In an eleven-minute video on his substack page, CUNY journalism professor and frequent news commentator Peter Beinart passionately picks apart Secretary of State Blinken’s responses on the Gaza war, during the exit interview conducted by Lulu Garcia-Navarro for the NY Times Magazine (in the YouTube recording, they begin to discuss Israel at moment 24:45). In what’s really a critique of the Biden administration’s relationship with Israel during this post October 7th period of war, Beinart effectively points out how lame US policy has appeared in exhorting humanitarian relief efforts for the people of Gaza while forgoing its obvious leverage as Israel’s primary arms supplier.
Garcia-Navarro’s tough questioning reflects how Israel is coming across to most of the world, as it witnesses Gaza’s destruction. Blinken and the Biden administration needed to do a better job convincing the world that they were not enabling this wanton destruction.
To be fair, the Biden administration has wanted both to support Israel at a genuine hour of need and to alleviate the humanitarian catastrophe taking place in Gaza. This proved insufficient given the nature of Prime Minister Netanyahu’s extremist coalition government and the fanatical nature of Hamas, which is singularly indifferent to the suffering of its people.
But Beinart’s moral outrage is exclusively aimed at the United States and Israel, with not a word about the actions and nature of Hamas. Blinken seems most effective starting at about 38 minutes of the video when he laments:
… that for all of the understandable criticism of the way Israel has conducted itself in Gaza, you hear virtually nothing from anyone since Oct. 7 about Hamas. Why there hasn’t been a unanimous chorus around the world for Hamas to put down its weapons, to give up the hostages, to surrender — I don’t know what the answer is to that. Israel, on various occasions has offered safe passage to Hamas’s leadership and fighters out of Gaza. Where is the world? Where is the world, saying, Yeah, do that! End this! Stop the suffering of people that you brought on! Now, again, that doesn’t absolve Israel of its actions in conducting the war. But I do have to question how it is that we haven’t seen a greater sustained condemnation and pressure on Hamas to stop what it started and to end the suffering of people that it initiated.
Beinart has nothing to say about that. Take for example this segment criticizing Blinken for a lack of “context”:
… the fundamental reason behind the horror of October 7th isn’t just because Hamas has a bunch of weapons, it’s because Palestinians don’t have freedom, and because their ethical and legal paths towards fighting for freedom—whether it’s boycotts, efforts at international institutions, all of these things, peaceful marches like happened in 2018—that they have all been blocked. That’s the context if you really want to make sure that future October 7ths don’t happen, you have to address that. …
Part of this is correct: “Palestinians don’t have freedom.” The “context” Beinart misses is that the Hamas dictatorship in Gaza has nothing to do with “freedom.” And Hamas has repeatedly used every opportunity to thwart Israeli efforts to resolve the conflict.

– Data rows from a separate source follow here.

-- ==== Sys2Proof/Machine/Queue.lean ====
section
/-! DEFINITION. Starting and completing descriptors (spec/14): when a pair may start (R535, R545, R31), the checks of R544, the
completion record (R549, R558), halts (R536), RETIRED (R528), doorbells (R529, R530). -/

namespace Sys2Proof.Machine

/-! ### Classes and the turn (R23, R540) -/

def clsTile : Nat := 1
def clsKernel : Nat := 2
def clsAttn : Nat := 3
def clsSample : Nat := 4
def clsReduce : Nat := 5
def clsCare : Nat := 6
def clsShard : Nat := 7
def clsMove : Nat := 8
def clsFence : Nat := 9
def clsTurn : Nat := 10
def clsVersion : Nat := 11

/-- TURN and VERSION are critical (R540). -/
def criticalClass (c : Nat) : Bool := c == clsTurn || c == clsVersion

/-- A class code of R540 that is not reserved. -/
def classKnown (c : Nat) : Bool := decide (1 ≤ c ∧ c ≤ 11)

/-- The table of R23. -/
def classAllowed (c : Nat) (t : Turn) : Bool :=
  if c = clsAttn then (match t with
    | .ready | .generate | .learn => true
    | _ => false)
  else if c = clsSample then (match t with
    | .ready | .generate => true
    | _ => false)
  else if c = clsCare then (match t with
    | .learn | .switchGenerate => true
    | _ => false)
  else if c = clsShard then (match t with
    | .generate => false
    | _ => true)
  else if c = clsVersion then (match t with
    | .generate | .switchGenerate => true
    | _ => false)
  else classKnown c

def Turn.code : Turn → Nat
  | .ready => 0
  | .generate => 1
  | .switchLearn => 2
  | .learn => 3
  | .switchGenerate => 4

def Turn.ofCode : Nat → Option Turn
  | 0 => some .ready
  | 1 => some .generate
  | 2 => some .switchLearn
  | 3 => some .learn
  | 4 => some .switchGenerate
  | _ => none

/-! ### May a descriptor start -/

/-- The module runs: it is not off and no reset is asserted (R679, R683, R727). -/
def running (s : State) : Bool := !s.rst.off && s.rst.run.isNone

def Queues.ofPair (q : Queues) (qp : Fin 64) : List InFlight := q.inflight.filter fun e => e.qp == qp

/-- A started fence of any kind (R554). -/
def InFlight.isFence (e : InFlight) : Bool := e.cls == clsFence

/-- A started STEP or DRAIN (R554); while one is uncompleted nothing starts. -/
def InFlight.stopsAll (e : InFlight) : Bool :=
  match e.await with
  | .stepFence | .drainFence => true
  | _ => false

/-- The class may start under a turn transition (R31); the completion of an awaited step fence and the entry are one event, so that
nothing starts between them (R34). -/
def transAllows (s : State) (c : Nat) : Bool :=
  match s.turn.trans with
  | none => true
  | some t =>
    if t.needFence then true
    else match Turn.ofCode t.req.target with
      | some x => classAllowed c x
      | none => true

/-- The plazas a descriptor names: the first and how many (R4, R5). -/
def namedPlazas (s : State) (d : Desc) : Nat × Nat :=
  let c := descClass d
  if c = clsKernel then (fld d.w6 63 56, fld d.w6 55 48)
  else if c = clsTile ∨ c = clsAttn ∨ c = clsReduce ∨ (c = clsSample ∧ s.persist.variant.has 1 = false) then
    (fld d.w7 63 56, fld d.w7 55 48)
  else (0, 0)

/-- A plaza that returns to service, or is in it (R693). -/
def plazaReturning (s : State) (p : Nat) : Bool :=
  if h : p < 64 then unitReturning s (.plaza ⟨p, h⟩) && unitReturning s (.district ⟨p / 8, by omega⟩) else false

/-- UNIT_ABSENT where a named plaza is not in service and is not returning to it either (R114, R132, R551). Returning is RESETTING alone: of
ENABLE_PENDING (R691) the manual does not say whether it counts as disabled, and here it does (LOG 43). -/
def needPlazas (first n : Nat) : M Unit := do
  let s ← getS
  need ((List.range n).all fun i => plazaInService s (first + i) || plazaReturning s (first + i)) .unitAbsent

/-- Work waits for the release of the plazas it names (R551). -/
def awaitPlazas (first n : Nat) : M Unit := do
  let s ← getS
  holdIf ((List.range n).any fun i => !plazaInService s (first + i))

/-- The split of the streets that a descriptor runs on: a TILE's own, in either mode (R93, R373); 4, for whatever split the plazas have, of
an ATTN that forms products (R182). -/
def descSplit (d : Desc) : Option Nat :=
  if descClass d = clsTile then some (fld d.w3 7 6)
  else if descClass d = clsAttn ∧ fld d.w4 63 62 < 2 then some 4
  else none

/-! ### Turns among descriptors (R546) -/

/-- An uncompleted descriptor whose work has not been done: it waits for something, or for the first of its pair. -/
def InFlight.yetToRun (e : InFlight) : Bool :=
  e.follows.isSome || match e.await with
    | .held _ _ => true
    | _ => false

/-- What descriptors of a class are taken in turn at, in the order in which they start: a terrace (R113), the accumulators (R154), pages
(R198), the gate's slots (R318), care records (R396). Except for a terrace it is all of its kind, wherever it lies (LOG 70). -/
def seqKey (d : Desc) : Option Nat :=
  let c := descClass d
  if c = clsTile then (if bit d.w3 14 then some (16 + fld d.w7 63 56) else none)
  else if c = clsKernel then (if fld d.w3 63 48 = 0x0202 ∨ fld d.w3 63 48 = 0x0204 then some 1 else none)
  else if c = clsAttn then some 2
  else if c = clsSample then some 4
  else if c = clsCare then some 5
  else none

/-- Work waits while a descriptor that started earlier has its turn still to come. -/
def inStartOrder (d : Desc) : M Unit := do
  let w ← get
  holdIf ((seqKey d).isSome && w.s.q.inflight.any fun e => e.order < w.order && e.key == seqKey d && e.yetToRun)
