-- ==== Sys2Proof/Machine/Operands.lean ====
section
/-! DEFINITION. Operand forms: tensor records (R541, R542), pair records (R376 to R378), coded planes (R510, R511), delta headers
(R270 to R273), and writing an output tensor (R76, R80, R542). -/

namespace Sys2Proof.Machine

def ceilDiv (a b : Nat) : Nat := (a + b - 1) / b

/-! ### Tensor records (R541) -/

/-- A tensor record as read. A LINEAR record is one row of N columns (R542). -/
structure TRec where
  addr : Nat
  fmt : Fmt
  coded : Bool
  bdim : Bool
  linear : Bool
  elem : Nat
  scale : Nat
  rows : Nat
  cols : Nat
  cs : F32
  deriving DecidableEq, Repr, Inhabited

/-- Blocks of a narrow tensor (R542). -/
def TRec.blocks (t : TRec) : Nat :=
  if t.bdim then ceilDiv t.rows 32 * t.cols else t.rows * ceilDiv t.cols 32

/-- Bytes of an uncoded element plane, and of the scale plane (R542). -/
def TRec.elemBytes (t : TRec) : Nat :=
  if t.fmt.narrow then t.blocks * t.fmt.blockBytes else t.rows * t.cols * t.fmt.width
def TRec.scaleBytes (t : TRec) : Nat := if t.fmt.narrow then t.blocks else 0

/-- The planes of a record. -/
def planeRanges (t : TRec) : List (Nat × Nat) := (t.elem, t.elemBytes) :: (if t.fmt.narrow then [(t.scale, t.scaleBytes)] else [])

/-- Block index and place of element (r, c) of a narrow tensor (R542). -/
def TRec.place (t : TRec) (r c : Nat) : Nat × Nat :=
  if t.bdim then (r / 32 * t.cols + c, r % 32) else (r * ceilDiv t.cols 32 + c / 32, c % 32)

/-- The first word's KIND of any record (R541). -/
def kindOf (w : W64) : Nat := fld w 63 56

/-- The fields of a record's four words, checked against R541 and R62. -/
def decodeTRec (a : Nat) (w0 w1 w2 w3 : W64) : Option TRec :=
  match Fmt.ofCode (fld w0 55 52) with
  | none => none
  | some f =>
    let coded := bit w0 51
    let bdim := bit w0 50
    let linear := bit w0 48
    let t : TRec :=
      { addr := a, fmt := f, coded := coded, bdim := bdim, linear := linear, elem := fld w0 47 0, scale := fld w1 63 16,
        rows := if linear then 1 else fld w2 63 32, cols := if linear then w2.toNat else fld w2 31 0,
        cs := BitVec.ofNat 32 (fld w3 63 32) }
    if kindOf w0 = 0x71 ∧ bit w0 49 = false ∧ (coded = false ∨ f = .f8a) ∧ (bdim = false ∨ (f.narrow ∧ linear = false))
        ∧ t.elem % 256 = 0 ∧ t.scale % 16 = 0 ∧ (f.narrow ∨ t.scale = 0) ∧ fld w1 15 0 = 0 ∧ fld w3 31 0 = 0
        ∧ 1 ≤ t.rows ∧ 1 ≤ t.cols ∧ (if linear then t.cols < 2 ^ 40 else t.cols ≤ 2 ^ 24) ∧ f32PosNormal t.cs then some t
    else none

/-- Reads and checks the tensor record at an address (R541). -/
def getTRec (a : Nat) : M TRec := do
  needDesc (a % 32 == 0)
  needMapped a 32
  let w0 ← readU64 a
  let w1 ← readU64 (a + 8)
  let w2 ← readU64 (a + 16)
  let w3 ← readU64 (a + 24)
  match decodeTRec a w0 w1 w2 w3 with
  | some t =>
    needMapped t.elem (if t.coded then 16 else t.elemBytes)
    if t.fmt.narrow then needMapped t.scale t.scaleBytes
    return t
  | none => fail .badDescriptor

/-! ### What an operand serves -/

/-- An operand ready to read: its coarse scale and, for each element, its code and S8 (R62, R81). Never part of State. -/
structure Operand where
  fmt : Fmt
  rows : Nat
  cols : Nat
  cs : F32
  code : Nat → Nat → Nat
  s8 : Nat → Nat → Option Nat

/-- An element as a product takes it: block scale applied, coarse scale not (R64). -/
def Operand.num (o : Operand) (r c : Nat) : Num :=
  let e := o.fmt.decode (o.code r c)
  match o.s8 r c with
  | some s => scaledElem s e
  | none => e

/-- An element read into F32 (R81). -/
def Operand.f32 (o : Operand) (r c : Nat) : F32 := readF32 o.cs (o.s8 r c) (o.fmt.decode (o.code r c))

/-- Element `i` of a record in flat order. -/
def Operand.flat (o : Operand) (i : Nat) : F32 := o.f32 (i / o.cols) (i % o.cols)

/-- A row as F32 values. -/
def Operand.row (o : Operand) (r n : Nat) : List F32 := (List.range n).map fun c => o.f32 r c

/-- The code of element (r, c) of a plane whose byte i is `get i` (R542). -/
def codeAt (t : TRec) (get : Nat → Byte) (r c : Nat) : Nat :=
  if t.fmt.narrow then
    let p := t.place r c
    if t.fmt = .f4 then
      let b := (get (p.1 * 16 + p.2 / 2)).toNat
      if p.2 % 2 = 0 then b % 16 else b / 16
    else (get (p.1 * 32 + p.2)).toNat
  else leNat ((List.range t.fmt.width).map fun i => get ((r * t.cols + c) * t.fmt.width + i))

/-- The S8 of the block of element (r, c) from a scale plane. -/
def s8At (t : TRec) (get : Nat → Byte) (r c : Nat) : Option Nat :=
  if t.fmt.narrow then some (get (t.place r c).1).toNat else none

/-- The byte ranges of the leading R × C part of an uncoded tensor. -/
def leadingRanges (t : TRec) (R C : Nat) : List (Nat × Nat) :=
  if t.fmt.narrow then
    if t.bdim then
      (List.range (ceilDiv R 32)).flatMap fun b =>
        [(t.elem + b * t.cols * t.fmt.blockBytes, C * t.fmt.blockBytes), (t.scale + b * t.cols, C)]
    else
      let cb := ceilDiv t.cols 32
      (List.range R).flatMap fun r =>
        [(t.elem + r * cb * t.fmt.blockBytes, ceilDiv C 32 * t.fmt.blockBytes), (t.scale + r * cb, ceilDiv C 32)]
  else (List.range R).map fun r => (t.elem + r * t.cols * t.fmt.width, C * t.fmt.width)

/-- Reads ranges: every codeword is touched and the ranges are noted. -/
def readRanges (l : List (Nat × Nat)) : M Unit := l.forM fun p => do
  noteRead p.1 p.2
  touchRange p.1 p.2

/-- The leading part of an uncoded record as an operand. -/
def openRec (t : TRec) (R C : Nat) : M Operand := do
  readRanges (leadingRanges t R C)
  let w ← get
  return { fmt := t.fmt, rows := t.rows, cols := t.cols, cs := t.cs, code := codeAt t fun i => w.byte (t.elem + i),
           s8 := s8At t fun i => w.byte (t.scale + i) }

/-! ### Coded planes (R510 to R512) -/

/-- The codes of a coded block from its bytes; `none` where R511 is broken. -/
def decodeCoded (bs : List Byte) : Option (List Nat) :=
  let b0 := (bs.headD 0).toNat
  let emin := b0 / 16
  let w := b0 % 8
  let offs := leNat ((bs.drop 17).take (4 * w))
  let codes := (List.range 32).map fun i =>
    let nb := ((bs.drop 1).getD (i / 2) 0).toNat
    let n := if i % 2 = 0 then nb % 16 else nb / 16
    let e := emin + offs / 2 ^ (w * i) % 2 ^ w
    (e, n / 8 * 128 + e * 8 + n % 8)
  if w ≤ 4 ∧ b0 / 8 % 2 = 0 ∧ codes.all (fun c => c.1 ≤ 15) then some (codes.map Prod.snd) else none

/-- The start of the coded data, after the header and the directory (R510). -/
def codedData (t : TRec) : Nat := t.elem + (16 + 4 * ceilDiv t.blocks 64 + 15) / 16 * 16

/-- The W of the coded block at an address; above 4 it is BAD_DESCRIPTOR (R511, R512). -/
def codedW (a : Nat) : M Nat := do
  let w := (← readU8 a) % 8
  needDesc (w ≤ 4)
  return w

/-- The offset of block 64s + k: the directory's entry, then the lengths of the blocks before it. -/
def codedOffset (data : Nat) : (k off : Nat) → M Nat
  | 0, off => pure off
  | k + 1, off => do
    let w ← codedW (data + off)
    codedOffset data k (off + 17 + 4 * w)

/-- Checks a coded plane's header and its place (R510, R512); answers DATA_BYTES. -/
def checkCoded (t : TRec) : M Nat := do
  let h0 ← readU64 t.elem
  let h1 ← readU64 (t.elem + 8)
  needDesc (kindOf h0 == 0xEC && fld h0 55 32 == 0 && fld h0 31 0 == t.blocks && fld h1 31 0 == 0)
  let len := codedData t - t.elem + fld h1 63 32
  match stackLocal (← getS) t.elem len with
  | some _ => return fld h1 63 32
  | none => fail .badDescriptor
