-- ==== Sys2Proof/Machine/Kernel.lean ====
section
/-! DEFINITION. KERNEL: the catalogue and its numerics (spec/04). -/

namespace Sys2Proof.Machine

/-! ### The catalogue (R150) -/

inductive SlotRole where
  | inp
  | out
  | acc
  deriving DecidableEq, Repr, Inhabited

inductive SlotUse where
  | data
  | row
  | index
  | width
  | table
  deriving DecidableEq, Repr, Inhabited

inductive SlotFmt where
  | any
  | wide
  | f32
  deriving DecidableEq, Repr, Inhabited

structure KSlot where
  role : SlotRole
  use : SlotUse
  fmt : SlotFmt
  deriving DecidableEq, Repr, Inhabited

/-- One row of R150: slots X0, X1, … in order, limits, parameters in use, and the slots that take part in fusion. -/
structure KSpec where
  slots : List KSlot
  wmin : Nat
  wmax : Nat
  p0 : Bool
  p1 : Bool
  aux : Bool
  pre : Option Nat
  post : Option Nat
  deriving DecidableEq, Repr, Inhabited

def SlotFmt.allows (a : SlotFmt) (f : Fmt) : Bool :=
  match a, f with
  | .any, .l8 | .any, .a34 => false
  | .any, _ => true
  | .wide, .f32 | .wide, .b16 => true
  | .wide, _ => false
  | .f32, .f32 => true
  | .f32, _ => false

def xin : KSlot := ⟨.inp, .data, .any⟩
def xinWide : KSlot := ⟨.inp, .data, .wide⟩
def xinRow : KSlot := ⟨.inp, .row, .f32⟩
def xidx : KSlot := ⟨.inp, .index, .f32⟩
def xwidth : KSlot := ⟨.inp, .width, .wide⟩
def xtab : KSlot := ⟨.inp, .table, .f32⟩
def yout : KSlot := ⟨.out, .data, .any⟩
def yrow : KSlot := ⟨.out, .row, .f32⟩
def yacc : KSlot := ⟨.acc, .width, .f32⟩

def w24 : Nat := 2 ^ 24

def kernelSpec : Nat → Option KSpec
  | 0x0101 => some ⟨[xin, yout], 1, w24, false, false, false, some 1, some 0⟩
  | 0x0102 => some ⟨[xin, yrow], 1, w24, false, false, false, none, some 0⟩
  | 0x0103 => some ⟨[xin, xin, yout], 1, w24, false, false, false, none, some 0⟩
  | 0x0201 => some ⟨[xin, xwidth, yout, yrow], 1, 65536, true, false, false, some 2, none⟩
  | 0x0202 => some ⟨[xin, xwidth, xinRow, xin, yout, yacc], 1, 65536, false, false, false, none, some 3⟩
  | 0x0203 => some ⟨[xin, xwidth, xwidth, yout, yrow, yrow], 1, 65536, true, false, false, some 3, none⟩
  | 0x0204 => some ⟨[xin, xwidth, xinRow, xinRow, xin, yout, yacc, yacc], 1, 65536, false, false, false, none, some 4⟩
  | 0x0301 => some ⟨[xin, yout, yrow], 1, 262144, true, false, false, none, some 0⟩
  | 0x0302 => some ⟨[xin, xin, yout], 1, 262144, true, false, false, none, some 1⟩
  | 0x0303 => some ⟨[xinWide, xidx, yrow, yrow], 1, 262144, true, false, false, none, some 0⟩
  | 0x0304 => some ⟨[xinWide, xidx, xinRow, xinRow, yout], 1, 262144, true, false, false, some 4, none⟩
  | 0x0401 => some ⟨[xin, xin, yout], 1, w24, false, false, false, some 2, none⟩
  | 0x0402 => some ⟨[xin, xin, xin, yout, yout], 1, w24, false, false, false, none, some 2⟩
  | 0x0403 => some ⟨[xin, yout], 1, w24, false, false, false, some 1, none⟩
  | 0x0404 => some ⟨[xin, xin, yout], 1, w24, false, false, false, none, some 1⟩
  | 0x0501 => some ⟨[xin, xidx, xtab, xtab, yout], 2, 512, false, true, false, some 4, some 0⟩
  | 0x0601 => some ⟨[xin, yout], 1, w24, true, true, true, some 1, some 0⟩
  | 0x0602 => some ⟨[yout], 1, w24, true, true, true, none, none⟩
  | 0x0603 => some ⟨[yout], 1, w24, true, true, true, none, none⟩
  | 0x0701 => some ⟨[⟨.inp, .data, .f32⟩, ⟨.out, .data, .f32⟩], 1, w24, false, false, false, none, none⟩
  | _ => none

/-! ### The descriptor (R170 to R176) -/

structure KernelFields where
  param : Nat
  rnd : Nat
  ovf : Nat
  kernel : Nat
  fuse : Nat
  keep : Bool
  rows : Nat
  width : Nat
  stream : W32
  aux : W32
  rowBase : Nat
  firstPlaza : Nat
  plazas : Nat
  p0 : W32
  p1 : W32
  deriving Repr

def kernelFields (d : Desc) : KernelFields :=
  { param := fld d.w2 63 16, rnd := fld d.w2 3 2, ovf := fld d.w2 1 0, kernel := fld d.w3 63 48, fuse := fld d.w3 47 46,
    keep := bit d.w3 45, rows := fld d.w3 31 0, width := fld d.w4 63 32, stream := BitVec.ofNat 32 (fld d.w4 31 0),
    aux := BitVec.ofNat 32 (fld d.w5 63 32), rowBase := fld d.w5 31 0, firstPlaza := fld d.w6 63 56, plazas := fld d.w6 55 48,
    p0 := BitVec.ofNat 32 (fld d.w7 63 32), p1 := BitVec.ofNat 32 (fld d.w7 31 0) }

/-- The checks of R177's first row that read no record. `paired` says that the descriptor runs in a fused pair (R728). -/
def kernelFieldsOk (d : Desc) (f : KernelFields) (k : KSpec) (paired : Bool) : Bool :=
  fld d.w2 15 4 == 0 && fld d.w3 44 32 == 0 && fld d.w6 47 0 == 0 && f.rnd != 3 && f.ovf != 3
  && (match f.fuse with
    | 0 => !f.keep
    | 1 => k.pre.isSome && paired
    | 2 => k.post.isSome && paired
    | _ => false)
  && f.param % 64 == 0 && 1 ≤ f.rows && k.wmin ≤ f.width && f.width ≤ k.wmax
  && (f.kernel != 0x0501 || (f.width % 2 == 0 && fld d.w7 31 2 == 0))
  && (f.kernel != 0x0701 || f.rows == 4 || f.rows == 8 || f.rows == 16 || f.rows == 32 || f.rows == 64)
  && (k.p0 || f.p0 == 0) && (k.p1 || f.p1 == 0) && (k.aux || f.aux == 0)
  && (!(f.kernel == 0x0201 || f.kernel == 0x0203) || f32FiniteNonneg f.p0)
  && 1 ≤ f.plazas && f.firstPlaza + f.plazas ≤ 64

/-! ### Slots (R170, R724) -/

/-- What a used slot names. -/
inductive KOp where
  | inp (i : InSlot)
  | out (o : OutSlot) (t : TRec)

/-- Is a record a row or index operand held LINEAR? -/
def rowLinear (u : SlotUse) (t : TRec) : Bool := t.linear && (u == .row || u == .index)

/-- The shape a slot is read or written with: rows and columns of the record (R724). -/
def slotShape (u : SlotUse) (rows w : Nat) : Nat × Nat :=
  match u with
  | .data => (rows, w)
  | .row | .index => (rows, 1)
  | .width => (1, w)
  | .table => (1, w / 2)

def inHolds (u : SlotUse) (t : TRec) (rows w : Nat) : Bool :=
  if rowLinear u t then rows ≤ t.cols else holds t (slotShape u rows w).1 (slotShape u rows w).2

/-- An output record as it is written: a LINEAR row or width operand counts as a column or as its leading part. -/
def outView (u : SlotUse) (t : TRec) (w : Nat) : TRec :=
  if t.linear then
    match u with
    | .row | .index => { t with linear := false, rows := t.cols, cols := 1 }
    | .width => { t with cols := min t.cols w }
    | _ => t
  else t

/-- A slot takes a record's format, and its blocks run along the width (R150). -/
def KSlot.takes (x : KSlot) (f : Fmt) (t : TRec) : Bool := x.fmt.allows f && (!f.narrow || !t.bdim)

/-- Reads and checks slot n of a parameter block. An unbacked block or record ends the descriptor here, before the rest of R177's first
row (R487; LOG 63). A word of zeros in a slot that the kernel uses is a record at address 0, checked as one: whether it counts as
a slot unused against R150 the manual does not say (LOG 63). -/
def kernelSlot (f : KernelFields) (k : KSpec) (n : Nat) : M (Option KOp) := do
  let w ← readU64 (f.param + 8 * n)
  match k.slots[n]? with
  | none =>
    needDesc (w == 0)
    return none
  | some x =>
    needDesc (fld w 11 0 == 0)
    let a := fld w 63 16
    if x.role = .inp then
      let i ← getIn a false false
      needDesc (i.fmt.code == fld w 15 12 && x.takes i.fmt i.shape && inHolds x.use i.shape f.rows f.width)
      return some (.inp i)
    else
      let o ← getOut a
      let t := outView x.use o.rec' f.width
      needDesc (o.rec'.fmt.code == fld w 15 12 && x.takes t.fmt t
        && fits t (slotShape x.use f.rows f.width).1 (slotShape x.use f.rows f.width).2
        && f32FiniteNormal (recipFactor t.cs))
      return some (.out o t)

/-- A kernel that passed its checks. -/
structure KReady where
  f : KernelFields
  k : KSpec
  ops : List (Option KOp)

def KOp.isEntry : KOp → Bool
  | .inp i => i.isEntry
  | .out o _ => o.entry.isSome

def KReady.op (r : KReady) (n : Nat) : Option KOp := (r.ops.getD n none)

/-- The outputs and accumulators with their slot, shape and record as written. -/
def KReady.outs (r : KReady) : List (Nat × KSlot × OutSlot × TRec) :=
  (r.k.slots.zipIdx.filterMap fun x => match r.op x.2 with
    | some (.out o t) => some (x.2, x.1, o, t)
    | _ => none)

def KReady.ranges (r : KReady) : List (Nat × Nat) :=
  r.outs.flatMap fun o =>
    let sh := slotShape o.2.1.use r.f.rows r.f.width
    outRanges o.2.2.2 sh.1 sh.2

/-- R177's first row: the fields and the slots. -/
def kernelSlots (d : Desc) (paired : Bool) : M KReady := do
  let f := kernelFields d
  match kernelSpec f.kernel with
  | none => fail .badDescriptor
  | some k =>
    needDesc (kernelFieldsOk d f k paired)
    needMapped f.param 64
    return ⟨f, k, ← (List.range 8).mapM (kernelSlot f k)⟩

def KReady.names (r : KReady) : Bool := r.ops.any fun o => match o with
  | some o => o.isEntry
  | none => false

/-- The rows of R177 after the first; unbacked outputs (R487) stand after UNIT_ABSENT's row and protected ones (R456) last (LOG 63). -/
def kernelRest (r : KReady) : M Unit := do
  needPlazas r.f.firstPlaza r.f.plazas
  needOutBacked r.ranges
  needEntryTurn r.names
  needStash r.names
  needOutWritable r.ranges

/-- Checks in the order of R177. -/
def kernelChecks (d : Desc) (paired : Bool) : M KReady := do
  let r ← kernelSlots d paired
  kernelRest r
  return r

/-- What a KERNEL writes, slot by slot from what can be read: the ranges that an uncorrectable read leaves unspecified (R169). -/
def kernelReach (d : Desc) : M (List (Nat × Nat)) := do
  let f := kernelFields d
  match kernelSpec f.kernel with
  | none => return []
  | some k =>
    let rs ← (List.range 8).mapM fun n => orNone (do
      match k.slots[n]?, ← kernelSlot f k n with
      | some x, some (.out _ t) =>
        let sh := slotShape x.use f.rows f.width
        return outRanges t sh.1 sh.2
      | _, _ => return [])
    return rs.flatten

/-! ### Operands and results -/

/-- What a kernel computes on: rows of each slot, indices, table sizes, and its parameters. -/
structure KIn where
  rows : Nat
  w : Nat
  rowBase : Nat
  p0 : F32
  p1 : F32
  aux : W32
  seed : Nat
  row : Nat → Nat → List F32
  idx : Nat → Nat → Nat
  tabRows : Nat → Nat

It was a wave of Hamas and Islamic Jihad terror attacks, taking 60 Israeli lives in the heart of Jerusalem and Tel Aviv during the election campaign of 1996, which catapulted Bibi Netanyahu from 20 points behind to his first term as prime minister. Hamas and other terror groups ended Ehud Barak’s efforts with the start of the Second Intifada in the early 2000s. It was the first Gaza war in January 2009, prompted by Hamas rocket and cross-border attacks, that led to Netanyahu’s return to power that year. Hamas-led violence defeated Israeli leaders — Shimon Peres in ’96, Barak in 2000, Olmert and Livni in 2009 — who wanted to conclude a two-state agreement.
As for the “peaceful marches” of 2018, one may criticize Israel for its use of live fire, but hostile protesters used incendiaries to attack the border fence and marched with the demand to “return” to family homes from 1948 — which mostly no longer existed and most marchers had never lived in. Hundreds were killed and injured, but this was an angry mob making an impossible demand that no functioning country would allow to storm its borders. It was not the armed invasion of October 2023, but it’s a stretch to call it “peaceful.”